LTE smartwatch RF signal performance

LTE smartwatches such as the LG Watch Sport have remarkable performance with regard to RF signals. That is, under weak signal conditions, one commonly gets say 90% of the range/performance of a full high-end smartphone.

LTE smartwatch in rural Southwest experience

On a recent trip to New Mexico for a conference in Santa Fe, I was surprised how well the Android Wear LTE smartwatch works in this weak coverage area for AT&T. AT&T admits they have few towers in the Santa Fe area, and the local store in Santa Fe says don’t expect your AT&T phone to work in Los Alamos, yet I found I could make calls near Los Alamos.

Note: with providers turning off 2G, in particular AT&T, be aware coverage may have changed since the last time you went to your vacation spot.

Since you can use a Bluetooth headset with the Android Wear LTE smartwatch, call quality is excellent under a wide variety of conditions. In very noisy environments, I hold my wrist next to my ear, or used a headset.

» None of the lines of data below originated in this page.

/-- The objects of index 0x1000. -/
def at1000 : List Obj :=
  [vendor, partName, orderingCode, revision, serial, identityDigest, bootVersion, dictionaryVersion]
/-- The objects of index 0x1100. -/
def at1100 : List Obj :=
  [mpSelect, mpEnable, ipv4, ipv6, gateway, roleSelect, roleEntry, hostWrite, sessions, maxSessions, sessionIdle, potVersions, authFailures, dropped, storeSequence, smbusAddress, mbIgnored, infoLayout]
/-- The objects of index 0x2000. -/
def at2000 : List Obj :=
  [modeCode, modeRequest, deviceEnable, lastTransition, lastTransitionTime, transitions, degradedCauses, safeCause, bootStage, bootResult, autoBoot, runAtBoot, lastEnableReason, lastEnableDetail, bootSource, stopDrain, bootImage, bootHostWait]
/-- The objects of index 0x2100. -/
def at2100 : List Obj :=
  [powerNow, vinNow, iinNow, capNow, powerLimit, throttleLevel, throttleCause, withdrawn, vinRiseHold, capHeadroom, energy, tjNow, sensorSelect, sensorTemp, throttleOffset, thermalStep, domainSelect, domainState, domainWakes, sleepEnable] ++
  [idleDelay, keepAwake, droopEvents, stretchPpm, stretchAlarm, railSelect, railVoltage, railPhases, phaseFaults]
/-- The objects of index 0x3000. -/
def at3000 : List Obj :=
  [timeNow, servoState, timeSet, phaseError, rateWord, kp, ki, lockThreshold, lockTime, unlockThreshold, stepThreshold, stepInRun, oscFrequency, taiUtc, freqClamp, slewLimit, holdoverAveraging, holdoverLimit, statusSticky, lastSwitch] ++
  [revertive, waitToRestore, qualifyTime, selectedRef, holdInStandby, stateChanges, lockedRate, lastStep]
/-- The objects of index 0x3010. -/
def at3010 : List Obj :=
  [reference]
/-- The objects of index 0x3020. -/
def at3020 : List Obj :=
  [ppsInDelay, todInPair, todInConfig, ppsOutOffset, ppsOutWidth, todOutConfig, outputEnable, ppsWindow, ppsRejected]
/-- The objects of index 0x3040. -/
def at3040 : List Obj :=
  [ptmInterval, ptmValid, hostOffset, hostOffsetMedian, ptmLinkDelay, ptmPairTime]
/-- The objects of index 0x3100. -/
def at3100 : List Obj :=
  [ptpProfile, ptpDomain, priority2, localPriority, clockIdentity, timeCore, hybrid]
/-- The objects of index 0x3110. -/
def at3110 : List Obj :=
  [ptpEnable, ptpTransport, oneStep, notSlave, logSyncInterval, logDelayReqInterval, announceTimeout, asymmetry, ingressLatency, egressLatency, portState, stampOverflow, stampOverflowCount, policeRate, policedCount, meanPathDelay, ptpOffset]
/-- The objects of index 0x3200. -/
def at3200 : List Obj :=
  [frameOffset, airTick, airEra, sfn, hfn, deadlineReach]
/-- The objects of index 0x4000. -/
def at4000 : List Obj :=
  [laneSelect, laneMode, laneTxEq, lanePolarity, signalState, laneDebounce, lanePrbsConfig, lanePrbsBits, lanePrbsErrors, prbsClear, losCount, lolCount, recalInterval]
/-- The objects of index 0x4100. -/
def at4100 : List Obj :=
  [portSelect, portConfig, portEnable, macAddress, maxFrame, udpPort, portLinkState, fecCorrected, fecUncorrected, fecDegrade, portMalformed, unknownFlow, policeSelect, policeRate4100, policed, mgmtVlan, fwHamper, fwRingDrops]
/-- The objects of index 0x4140. -/
def at4140 : List Obj :=
  [flowSelect, flowMatch, flowMap, peerAddress, rxWindow, txWindow, rxShift, flowEnable, flowActivePort, sectionsAccepted, invalidCounts, seqGaps, txDiscarded]
/-- The objects of index 0x4180. -/
def at4180 : List Obj :=
  [macsecEnable, validate, confOffset, replayWindow, saSelect, saKey, rxSci, saNextPn, saEnable, txAn, pnThreshold, macsecDrops]
/-- The objects of index 0x4200. -/
def at4200 : List Obj :=
  [cpriRates, rateDwell, cpriState, cpriRate, fastCm, sampleWidth, t14]
/-- The objects of index 0x4300. -/
def at4300 : List Obj :=
  [groupMembers, aging, moveHold, flapLimit, pinTime, stormLimit, entries, learnFails, moves, movesRefused, staticEntry, spoofDrops]
/-- The objects of index 0x4400. -/
def at4400 : List Obj :=
  [radioSelect, nsEnable, nsVersions, nsState, nsAgreed, fallbackCfg, fallbackSlots, retryInterval, radioProfile, groupRb, shapingCfg, dlWidths, noiseSource, probeCfg, noiseTimeout, mapUnknown, ulBitsSaved]
/-- The objects of index 0x5000. -/
def at5000 : List Obj :=
  [mogilEnable, mogilGroups, alignMode, lockN, loseM, mogilVersions, agreedVersion, linkActive, rekeyPackets, peerIdentity, twinRole, standbyPartitions, takeover, takeovers, takeoverNow, retryTimeout, retryLimit, resumeTimeout, minLinkCells, degrade] ++
  [mogilDebounce, channelTimeout]
/-- The objects of index 0x5010. -/
def at5010 : List Obj :=
  [mogilSelect, groupState, mogilDefects, skew, epochTx, epochRx, packetsTx, packetsRx, resends, authFails, seqDrops, bipErrors, mogilPolarity, mogilTxEq, mogilPrbsConfig, mogilPrbsBits, mogilPrbsErrors]
/-- The objects of index 0x5020. -/
def at5020 : List Obj :=
  [channelSelect, channelMap]
/-- The objects of index 0x6000. -/
def at6000 : List Obj :=
  [liveSlugs, livePeak, liveImpressions, presses, pressRefused, pressSkipped, dispatches, completedOk, expiredCount, abortedCount, impressionsAborted, retries, retryRefused, lateDiscarded, lateCompletions, lateRunStarts, stalls, lastStall, slackEroded, watchdogFactor] ++
  [stallConfirm, stallAction, countClear, partitionSelect, pLive, pReady, pRunning, pArmed, badDecrements]
/-- The objects of index 0x6010. -/
def at6010 : List Obj :=
  [cellSelect, cellPartition, numerology, period, pressLead, slotSelect, slotFormes, cellEnable]
/-- The objects of index 0x6020. -/
def at6020 : List Obj :=
  [waitHist]
/-- The objects of index 0x6040. -/
def at6040 : List Obj :=
  [loadVx, loadCc, loadMe, loadTe, loadLd, loadLe, loadPl, loadTd, loadHq, loadFu, loadCu, loadDma]
/-- The objects of index 0x6100. -/
def at6100 : List Obj :=
  [formeSelect, formeImage, formeEnable, formePartition, maxLive, liveCount, slugCount, minMargin, pressed, lastImpression, templateFree]
/-- The objects of index 0x6200. -/
def at6200 : List Obj :=
  [hamperSelect, hamperConfig, hamperBase, hamperOwner, hamperEnable, freeNow, allocFails, badReleases, freeLow, lowWater]
/-- The objects of index 0x6300. -/
def at6300 : List Obj :=
  [countersInUse, counterPeak, shortFires, lateEvents, bindOutOfRange]
/-- The objects of index 0x7000. -/
def at7000 : List Obj :=
  [imageSelect, imageData, imageVersion, imageFmtMask, imageCaps, imageState, imageReason, coreSelect, coreImage, coreState, corePartition, lmsplit, slugsRun, vxEccCorrected, eccUncorrected, midVectorTraps, partitionClears, clearCycles, vxEccThreshold]
/-- The objects of index 0x7100. -/
def at7100 : List Obj :=
  [cpenReset, firstUseCp0, firstUseCp1, busyStallCycles, saveAreaBytes]
/-- The objects of index 0x8000. -/
def at8000 : List Obj :=
  [engineSelect, engineState, engineFmtMask, engineCaps, jobs, itemsDone, unitFaults, slugFaults, inputInvalid, saturatedItems, singularItems, engEccCorrected, crcFailed, busyCycles]
/-- The objects of index 0x8010. -/
def at8010 : List Obj :=
  [allocWait, engEccThreshold, pivotMin, ldOffset, tdExtScale]
/-- The objects of index 0x8200. -/
def at8200 : List Obj :=
  [fuSelect, fuState, streamsUl, searchLoad, collectWait, clippedSamples, occasionsLost, reportsDropped]
/-- The objects of index 0x8220. -/
def at8220 : List Obj :=
  [groupSelect, groupMap, changeMask, targetRms, peakLimit, attackMax, decayStep, gainCode, groupEnable]
/-- The objects of index 0x8240. -/
def at8240 : List Obj :=
  [rampCellSelect, rampUp, dlMask, rampDown, rampEnable, rcoMap]
/-- The objects of index 0x8280. -/
def at8280 : List Obj :=
  [contextSelect, contextGroup, ctxFormat, roots, freqOffset, schedule, threshold, triggerLevel, occasionFreeze, contextEnable, detections]
/-- The objects of index 0x8300. -/
def at8300 : List Obj :=
  [cuSelect, cuState, cuLanes, sectionsDecoded, sectionsEncoded, sectionsInvalid]
/-- The objects of index 0x9000. -/
def at9000 : List Obj :=
  [unmappedAccesses, bankSelect, ssBankState, ssCorrected, ssUncorrected, ssSpareThreshold, ssMap, spareNow, spareTestInterval, scrubLate, ssScrubPeriod]
/-- The objects of index 0x9010. -/
def at9010 : List Obj :=
  [hbmSelect, hbmCorrected, hbmUncorrected, hbmScrubPeriod, readsPeak, persistentSymbol]
/-- The objects of index 0x9020. -/
def at9020 : List Obj :=
  [cmSelect, cmCorrected, cmUncorrected, cmScrubPeriod]
/-- The objects of index 0x9030. -/
def at9030 : List Obj :=
  [routerSelect, linksDown, replays, reroutes, wakeTimeout, fabMalformed, wakes, lockedOffDrops, fencedDrops]
/-- The objects of index 0x9100. -/
def at9100 : List Obj :=
  [regionSelect, regionBase, regionSize, regionMode, metadataBase, quarantineOnFail, regionEnable, regionState, generation, rekeyNow, checkFailures, maxCounter, rekeys, blockedAccesses, heldWrites, rekeyThreshold, rekeyRate, protectedTotal, treeStoreUsed]
/-- The objects of index 0xA000. -/
def atA000 : List Obj :=
  [pcieLinkState, numVfs, npOutstanding, npPeak, tagsQuarantined, hostLateCompletions, cplTimeouts, cplErrors, flrs, cqWait]
/-- The objects of index 0xA010. -/
def atA010 : List Obj :=
  [qpSelect, qpOwner, sqBase, cqBase, qpSizes, qpEnable, qpState, sqHead, cqTail, doorbellErrors]
/-- The objects of index 0xA400. -/
def atA400 : List Obj :=
  [partState, partEnable, partPause, partReset, hostFunction, qpQuota, msixQuota, npQuota, windowSelect, windowReg, resetLimit, windowViolations, hostUnavailable, resets]
/-- The objects of index 0xB000. -/
def atB000 : List Obj :=
  [reserveSelect, reserveCount, reservesLeft, reserveUnits, retiredUnits, returnLimit, lockstepPairs, lockstepMismatches, recoveryState, wardenRestarts, wardenVotes, unitsReturned]
/-- The objects of index 0xB100. -/
def atB100 : List Obj :=
  [activitySelect, activityEnable, activityState, grants, maintQueue, waitAlarm, rekeyConcurrent, recalConcurrent, drillInterval, upgradeState, upgradeImage, upgradeRecovery, upgradeCommit, upgradeAbandon, upgradeLimit, entryImages]
/-- The objects of index 0xB200. -/
def atB200 : List Obj :=
  [alarmSelect, alarmEntry, activeAlarms, highestSeverity, nextSequence, recordsLost, entriesFull, alarmPinSeverity, traceBase, traceSize, traceSources, traceMode, traceHead, traceWrittenTraceDropped, traceGaps]
/-- The objects of index 0xC000. -/
def atC000 : List Obj :=
  [sigPolicy, keyRevoke, keySelect, keyDigest, rollbackSelect, rollbackCounter, debugForbid, debugState, debugFailures, anchorSelect, trustAnchor, deviceCert, bootMeasurement]
/-- The objects of index 0xD000. -/
def atD000 : List Obj :=
  [pinSelect, gpioConfig, gpioOut, gpioIn, gpioInValid, bankVoltage, pinBankState, pinFault, rcoFault, rcoReadback, rcoRetries, contentionEvents, straps]
/-- The objects of index 0xE000. -/
def atE000 : List Obj :=
  [faultLog, unitSelect, diagRun, diagResult, faults24h, spineQueueLost]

AT&T coverage map over exaggerates their new Mexico coverage

As always before going into remote areas, let someone know when & where you’re going in case of problem and no cell coverage. Consider renting a satellite phone or Spot device if on extended remote travel.

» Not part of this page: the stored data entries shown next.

/-- A slug as the slug table holds it (Table 03-2), successors already turned into handles, and
what Galley keeps beside it. -/
structure Slug where
  /-- Bits [479:0] as the table holds them from press or submission on (R83). -/
  raw : Nat := 0
  kind : Nat
  cls : Nat
  prio : Nat
  commit : Commit
  part : Nat
  fmtVer : Nat
  forme : Nat
  imp : Nat
  /-- Low 32 bits of the absolute deadline. -/
  deadline : Nat
  est : Nat
  initDep : Nat
  caps : Nat
  affinity : Nat
  expiry : Expiry
  retryLimit : Nat
  succ : List Nat
  ovfPtr : Nat
  ovfCount : Nat
  /-- Overflow successors as handles, for a slug of a forme. -/
  ovf : List Nat
  arg0 : Nat
  arg1 : Nat
  arg2 : Nat
  /-- Argument values as delivered at the last dispatch (R84): none, or the resolved pointer. -/
  resolved : List (Option Nat) := []
  state : SlugState
  result : SlugResult := .ok
  attempt : Nat := 0
  taint : Bool := false
  depLive : Nat
  executor : Nat := 0
  /-- Submitted by firmware (R103). -/
  submitted : Bool := false
  /-- Ready-insertion count of its list (R99). -/
  seq : Nat := 0
  /-- Air count at READY, for the waiting time (R105). -/
  readyAt : Int := 0
  /-- Units excluded after their fault (R100). -/
  excluded : List Nat := []
  /-- Its impression was aborted while it ran (R101). -/
  abortPending : Bool := false
  /-- EMITTED of the current attempt, where the interface keeps it (R135, R222, R282, R327). -/
  emitted : Bool := false
  deriving DecidableEq, Repr

/-- A counter template in an image or an armed counter (Table 03-5). -/
structure Counter where
  source : Nat
  hold : Bool
  waiters : List Nat
  threshold : Nat
  /-- Absolute air count of FIRE_BY. -/
  fireBy : Int
  key : Nat
  imp : Nat
  part : Nat
  count : Nat := 0
  invalid : Bool := false
  armed : Bool := true
  /-- Buffers to bind when it fires: binding entry and handle (R243, R282). -/
  binds : List (Nat × Nat) := []
  deriving DecidableEq, Repr

/-- The live copy of a forme (R91). -/
structure Impression where
  forme : Nat
  part : Nat
  /-- Impression sequence, 20 bits. -/
  seq : Nat
  /-- Air count of the slot boundary. -/
  boundary : Int
  slugs : List Nat
  counters : List Nat
  bindings : Tab Nat := []
  bindCount : Nat
  released : Bool := false
  aborted : Bool := false
  slack : Nat
  lateHorizon : Nat
  /-- The cell whose slot pressed it (R90, R242). -/
  cell : Nat := 0
  deriving DecidableEq, Repr

/-- An enabled forme: its checked image (R87). -/
structure FormeOn where
  part : Nat
  bytes : List Byte
  slots : Nat
  deriving DecidableEq, Repr

/-- Unit states: OD CORE_STATE, ENGINE_STATE, FU_STATE, CU_STATE. -/
inductive UnitState where
  | off | idle | running | reserve | retired | halted
  deriving DecidableEq, Repr

/-- An executor unit as Galley and the recovery pair see it (R85, R99, R100, R436). -/
structure UnitSt where
  state : UnitState := .idle
  /-- Slug handle and attempt it holds. -/
  held : Option (Nat × Nat) := none
  fenced : Bool := false
  /-- Affinity bit it answers to when it replaced another unit (R85). -/
  aliasOf : Option Nat := none
  /-- Seconds at which it returned to service and at which it faulted (R436, FAULTS_24H). -/
  returns : List Nat := []
  faults : List Nat := []
  /-- Order in which units became idle (R99). -/
  idleSeq : Nat := 0
  /-- When it became idle [ns] (R419). -/
  idleAt : Nat := 0
  /-- Withdrawn under the power cap (R414). -/
  withdrawn : Bool := false
  /-- A self-test or diagnosis is running (R436): cause code of its fault. -/
  testing : Option Nat := none
  /-- When that test started [ns]. -/
  testAt : Nat := 0
  /-- Cause code of the last fault (FAULT_LOG). -/
  cause : Nat := 0
  /-- Busy share of the running 1 ms window [air ticks] (R105). -/
  busy : Nat := 0
  /-- Air count from which its slug counts as busy in the running window. -/
  since : Int := 0
  /-- Air count at which its slug was dispatched to it (R100). -/
  start : Int := 0
  deriving DecidableEq, Repr

/-- Dispatch window of a control core (R108). -/
structure CcWin where
  enable : Bool := false
  held : Option (Nat × Nat) := none
  emitted : Bool := false
  /-- The core's machine external interrupt, raised by the write of a slug into the window (R108). -/
  irq : Bool := false
  slug : List Nat := []
  doneCtl : BitVec 64 := 0#64
  doneBind : Tab (BitVec 64) := []
  deriving DecidableEq, Repr

/-- Stall detector of a partition (R104). -/
structure Stall where
  since : Option Int := none
  declared : Bool := false
  deriving DecidableEq, Repr

/-- Galley (chapter 03). -/
structure GalleySt where
  /-- Live slugs by handle; unlisted handles are FREE (R83); reset none. -/
  slugs : Tab Slug := []
  /-- Live impressions by their 20-bit sequence (R91); reset none. -/
  imps : Tab Impression := []
  /-- Allocated event counters 0–4,095 (R94); reset none. -/
  counters : Tab Counter := []
  /-- Enabled formes (R87); reset none. -/
  formes : Tab FormeOn := []
  /-- Next value of the impression sequence (R91); reset 1. -/
  nextSeq : Nat := 1
  /-- Ready-insertion counts of the 64 lists (R99); reset 0. -/
  readySeq : Tab Nat := []
  /-- Reserved handles not yet submitted (R103); reset none. -/
  reserved : List Nat := []
  /-- When each was reserved [ns], and the 1 ms window whose loads were published last (R105). -/
  reservedAt : Tab Nat := []
  loadWindow : Option Int := none
  /-- Executor units, keyed 256·class + unit (R17, R85). -/
  units : Tab UnitSt := []
  /-- Counter of idle events, for longest-idle-first (R99); reset 0. -/
  idleSeq : Nat := 0
  /-- Dispatch windows of CC0–CC7 (R108). -/
  ccWin : Tab CcWin := []
  /-- Stall detector per partition (R104); reset none. -/
  stalls : Tab Stall := []
  /-- Buffers of fenced attempts (R102): unit key, impression and buffers; reset none. -/
  fencedBufs : List (Nat × Nat × List Nat) := []
  /-- Cells whose CELL_ENABLE governs (R90); reset none. -/
  cellsOn : List Nat := []
  /-- Last slot number pressed, skipped or refused per cell, so that no boundary is pressed twice. -/
  lastPress : Tab Int := []
  /-- The executor units have been powered and tested (boot stage 6, R374); reset FALSE. -/
  unitsOn : Bool := false
  deriving DecidableEq, Repr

Understanding what 2G/3G/4G mode smartphone/watch is in

While VoLTE/HD Voice is being rapidly deployed, most carriers have still only enabled VoLTE for a select subset of user devices in typically urban areas. Your smartphone/watch will often drop back to “4G” to make a call. You can observe this on an Android device by that the signal icon changes from 4G-LTE to just 4G–which likely actually means a 3G CDMA or HSPA network.

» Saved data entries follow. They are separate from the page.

-- ==== Sys2Proof/Machine/Hampers.lean ====
section
/-!
DEFINITION. Buffers of the hampers (R313–R316): giving out, charging, sealing and releasing them.
-/

namespace Sys2Proof.Machine

open Sys2Proof

/-- The hamper a handle names: h[23:18] (R313). -/
def hampOf (h : Nat) : Nat := bits h 23 18

/-- The buffer a handle names: h[17:0] (R313). -/
def bufOf (h : Nat) : Nat := bits h 17 0

/-- The handle of buffer `b` of hamper `n`. -/
def handleOf (n b : Nat) : Nat := n * 262144 + b

/-- Bytes of a buffer of a hamper. -/
def Hamper.bytes (h : Hamper) : Nat := 2 ^ (8 + h.size)

/-- Free buffers of a hamper. -/
def Hamper.free (h : Hamper) : Nat := (h.count - h.fresh) + h.freed.length

/-- An enabled hamper. -/
def State.hamper (s : State) (n : Nat) : Option Hamper := Tab.find s.fab.hampers n

/-- A hamper replaced. -/
def State.setHamper (s : State) (n : Nat) (h : Hamper) : State :=
  { s with fab := { s.fab with hampers := Tab.set s.fab.hampers n h } }

/-- The address of a buffer: BASE + h[17:0] × 2^(8 + SIZE) (R313); none where its hamper is not enabled
or the buffer lies beyond COUNT. -/
def State.bufAddr (s : State) (h : Nat) : Option Nat :=
  match s.hamper (hampOf h) with
  | some p => if bufOf h < p.count then some (p.base + bufOf h * p.bytes) else none
  | none => none

/-- A buffer in use. -/
def State.bufUsed (s : State) (h : Nat) : Bool :=
  match s.hamper (hampOf h) with
  | some p => (Tab.find p.inUse (bufOf h)).isSome
  | none => false

/-- A buffer is sealed (R315). -/
def State.bufSealed (s : State) (h : Nat) : Bool :=
  match s.hamper (hampOf h) with
  | some p => p.sealedB.contains (bufOf h)
  | none => false

/-- The oldest free buffer of a pool and the pool without it (R314): the buffers that have never been
given out are free since the pool was built, in ascending order (DESIGN CHOICE), and precede those
freed since. -/
def Hamper.take (h : Hamper) : Option (Nat × Hamper) :=
  if h.fresh < h.count then some (h.fresh, { h with fresh := h.fresh + 1 })
  else match h.freed with
    | b :: t => some (b, { h with freed := t })
    | [] => none

/-- May a requester of a partition be served by a hamper (R314)? -/
def Hamper.serves (h : Hamper) (part : Nat) (priv : Bool) : Bool :=
  if h.owner = 0xFFFF then priv else decide (h.owner = part)

/-- A buffer given out and charged (R314): ERR 9, counted in ALLOC_FAILS, where none is free or the
requester is not served; falling below LOW_WATER raises alarm 0x0806. -/
def State.allocBuf (s : State) (n part : Nat) (priv : Bool) (ch : Charge) : Option Nat × State :=
  match s.hamper n with
  | none => (none, (s.bump OD.allocFails n).trace 4)
  | some p =>
    if p.serves part priv then
      match p.take with
      | none => (none, (s.bump OD.allocFails n).trace 4)
      | some (b, q) =>
        let q := { q with inUse := Tab.set q.inUse b ch }
        let t := s.setHamper n q
        let t := t.setNum OD.freeLow n (min (t.num OD.freeLow n) q.free)
        let low := s.nat OD.lowWater n
        (some (handleOf n b), if q.free < low ∧ low ≤ p.free then t.raise 0x0806 n else t)
    else (none, (s.bump OD.allocFails n).trace 4)

/-- Units whose job waits for a buffer of hamper `n` (R178) and that the hamper serves. -/
def State.waiters (s : State) (n : Nat) : List Nat :=
  (s.edge.jobs.filter (fun e =>
    e.2.waitAlloc && decide (bits e.2.desc 21 16 = n) &&
      (match s.hamper n, Tab.find s.galley.slugs e.2.handle with
        | some p, some sl => p.serves sl.part false
        | _, _ => false))).map (·.1)

/-- A waiting job is given one buffer (R178). -/
def State.giveWaiter (s : State) (n unit : Nat) : State :=
  match Tab.find s.edge.jobs unit with
  | none => s
  | some j =>
    match Tab.find s.galley.slugs j.handle with
    | none => s
    | some sl =>
      match s.allocBuf n sl.part false (.attempt j.handle j.attempt) with
      | (some h, t) =>
        let outs := j.outs ++ [h]
        let j' := { j with outs := outs, waitAlloc := decide (outs.length < j.need) }
        { t with edge := { t.edge with jobs := Tab.set t.edge.jobs unit j' } }
      | (none, _) => s

/-- A freed buffer is offered to the jobs that wait on its hamper (R178).  Which of several obtains it
is not specified: a free value picks one. -/
def State.offer (s : State) (n : Nat) : State :=
  match s.waiters n with
  | [] => s
  | w :: ws =>
    let k := Config.free s.freeCtr % (ws.length + 1)
    ({ s with freeCtr := s.freeCtr + 1 }).giveWaiter n ((w :: ws).getD k w)

/-- A buffer released to its hamper: its charge and its seal go (R315), it is the newest free one, and
no flow fills it any more. -/
def State.freeBuf (s : State) (h : Nat) : State :=
  match s.hamper (hampOf h) with
  | none => s
  | some p =>
    if (Tab.find p.inUse (bufOf h)).isSome then
      let t := s.setHamper (hampOf h) { p with
        inUse := Tab.del p.inUse (bufOf h)
        sealedB := removeN p.sealedB (bufOf h)
        freed := p.freed ++ [bufOf h] }
      ({ t with front := { t.front with
        fills := t.front.fills.filter (fun x => decide (x.handle ≠ some h)) } }).offer (hampOf h)
    else s

/-- Several buffers released, in order. -/
def State.freeBufs (s : State) (hs : List Nat) : State := hs.foldl State.freeBuf s

/-- A buffer sealed or unsealed (R315). -/
def State.sealBuf (s : State) (h : Nat) (b : Bool) : State :=
  match s.hamper (hampOf h) with
  | none => s
  | some p => s.setHamper (hampOf h) { p with sealedB := putN p.sealedB (bufOf h) b }

/-- A buffer's charge replaced. -/
def State.chargeBuf (s : State) (h : Nat) (c : Charge) : State :=
  match s.hamper (hampOf h) with
  | none => s
  | some p => s.setHamper (hampOf h) { p with inUse := Tab.set p.inUse (bufOf h) c }

/-- Handles of the buffers charged to an attempt, by hamper and buffer. -/
def State.chargedTo (s : State) (handle att : Nat) : List Nat :=
  s.fab.hampers.flatMap (fun e =>
    (e.2.inUse.filter (fun u => decide (u.2 = .attempt handle att))).map (fun u => handleOf e.1 u.1))

/-- The buffers an attempt allocated and that no commit named are released (R98). -/
def State.freeAttempt (s : State) (handle att : Nat) : State := s.freeBufs (s.chargedTo handle att)

/-- Every buffer a partition's hampers have in use. -/
def State.usedOf (s : State) (n : Nat) : List Nat :=
  match s.hamper n with
  | some p => p.inUse.map (fun u => handleOf n u.1)
  | none => []

end Sys2Proof.Machine
end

If you see an E next to your signal bars, that means 2G EDGE, the network mode turned off in 2017 for many North American carriers. If you see an H that means 3G HSPA/HSPA+. If you see 4G, that might actually mean really good 3G. You might notice the signal bars jumping up/down a few notches when going between 4G and 4G-LTE since LTE in the present times is often on a different band than 3G–e.g. 700 MHz vs. 1900 MHz Remember, carriers like to call their upgraded 3G networks 4G.